跟小礼服一起的还有配套的首饰,她最喜欢那只耳坠,上面的紫色蝴蝶仿佛振翅欲飞,送她礼服和首饰足以见得楚泽祺这人考虑得多么周详多么细心,但是,他并没有发现其实简嘉连耳洞都没有。
她发短信跟楚泽祺道谢,他回她一个笑脸,简嘉心头一暖。
简嘉对这对耳坠简直有点爱不释手了,连瑞秋也说礼服跟那对耳坠简直是绝配,不住地劝她:“去打个耳洞吧,三天痊愈,立刻风情万种美丽动人。”
她经不住那紫色蝴蝶的诱惑,下班后在瑞秋的带领下在附近的美容院打了耳洞,抓着发烫的耳朵,简嘉才知道所谓的无痛穿耳全是骗人的!怎么可能不痛?不过想想那只紫色蝴蝶在她耳畔的样子,却觉得吃这点苦完全值得。
上班一日仿佛世上千年,简嘉回到家里总有一些恍如隔世的感觉,不知道是不是没有了周翌珹的缘故,她觉得家里好像空了一点。
这个人出乎意料地来,却又这样悄声无息地走,这间屋子里到处都是他的痕迹,书房的枕头上是他的味道,洗手间里还有他的毛巾和口杯,他的一切痕迹都在,只是他,也许再也不会出现在这里。
晚饭随便吃了点泡面,碗都没来得及洗,跟她一样刚吃完晚饭的周先生就已经开始躁动不安,追着它那不存在的尾巴转来转去。
“知道啦。”简嘉没好气,“这就带你出去。”
周先生现在已经长得老大,简嘉今天才真正体会到每天去遛这么一只大家伙需要怎样的耐心和体力,它对沿途所能遇到的任何同类和圆柱形物体都怀着疯狂的兴趣,遇到小吃摊子更是完全走不动路,摇头晃脑疯狂卖萌,咬着简嘉的半身裙呜呜乱叫,差点没造成走光这一严重事故。
好容易回到了家,大概是刚才遛狗的时候吹了风,简嘉只觉得头昏脑涨,喷嚏不断鼻涕不绝,随便找了点感冒冲剂泡了喝下,钻进被窝不一会儿就觉得忽冷忽热浑身发抖。

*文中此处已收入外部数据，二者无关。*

-- ==== Sys2Proof/Word.lean ====
section
/-!
DEFINITION. The cell widths of the CSA CORE CPU (00_scope.md R4): bytes, instruction words, the program
counter, button bits, and register numbers. Only names for types stand here.
-/

namespace Sys2Proof

/-- An 8-bit cell: a register, a data-memory cell, a pixel cell (R4 `XLEN`). -/
abbrev Byte := BitVec 8

/-- A 16-bit instruction word (R4 `ILEN`, R50). -/
abbrev InstrWord := BitVec 16

/-- The 13-bit program counter: an index into instruction memory (R4 `PC_BITS`, R13). -/
abbrev Pc := BitVec 13

/-- One button cell (R18). -/
abbrev Bit := BitVec 1

/-- A register number 0 to 7: every value of a 3-bit register field is a legal index (R10, R56). -/
abbrev Reg := Fin 8

end Sys2Proof
end

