-- ==== Sys2Proof/WellFormed.lean ====
section
/-!
DEFINITION. Which instruction terms have an encoding, and which images a `Load` takes. A register number is
legal by its type (R56); an immediate must fit its field (R53, R54); an image has at most `IMEM_MAX` words
(R16, R148 c).
-/

namespace Sys2Proof

/-- A 9-bit immediate is 0 to 511 (R53, R56). -/
abbrev fitsImm9 (imm : Nat) : Bool := decide (imm < 512)

/-- The JAL immediate is 0 to 4095 (R54, R56). -/
abbrev fitsImm12 (imm : Nat) : Bool := decide (imm < 4096)

/-- The instruction has an encoding: its immediate fits the field its format gives it (R52 to R54, R56). -/
def Instr.wf : Instr → Bool
  | .lb _ _ => true
  | .sb _ _ => true
  | .add _ _ _ => true
  | .sub _ _ _ => true
  | .move _ _ => true
  | .addi _ imm => fitsImm9 imm
  | .seti _ imm => fitsImm9 imm
  | .beq _ imm => fitsImm9 imm
  | .bne _ imm => fitsImm9 imm
  | .blt _ imm => fitsImm9 imm
  | .jr _ => true
  | .jal imm => fitsImm12 imm
  | .undefined1100 => true
  | .undefined1101 => true
  | .undefined1110 => true
  | .undefined1111 => true

/-- An image is a list of at most `IMEM_MAX` words; the empty image is one (R16, R148 b and c). -/
def imageWf (image : List InstrWord) : Bool := decide (image.length ≤ Config.imemMax)

end Sys2Proof
end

正睡得迷迷糊糊,手机忽然大声响起来,简嘉懒得开灯,在床头柜上摸了半天才找到,看也不看来电显示,胡乱接了起来。
“喂。。。。。。”
“小嘉嘉你在睡觉啊。”
居然是表姐,简嘉打起精神来:“你终于出现了,听说你去了哥斯达黎加?”
“神马啊!谁告诉你的,地理太差了,我明明是在加拉帕克斯,这里很好玩你知道吗?”
“我不想知道。。。。。。你什么时候回来?”
“这个问题以后再说,周先生怎么样?”
不说她都已经忘记了,原来周先生并不属于她,生活再怎么为了人家而改变也只是个过渡性的角色,想起来很让人怅然。
简单地跟表姐汇报了下周先生近况,表姐很是满意的样子,聊了半天才听出她声音不对劲:“你感冒了啊?”
简嘉有气无力:“对啊,好像有点伤风。”
“那你要小心啊,千万不要传染周先生啊!他还小,生病很危险的。。。。。。”
这也太无情了吧,还有没有姐妹之爱啊,简嘉实在没有力气跟表姐哈拉下去,随便说了几句便挂了机,钻回被窝,一身冷汗。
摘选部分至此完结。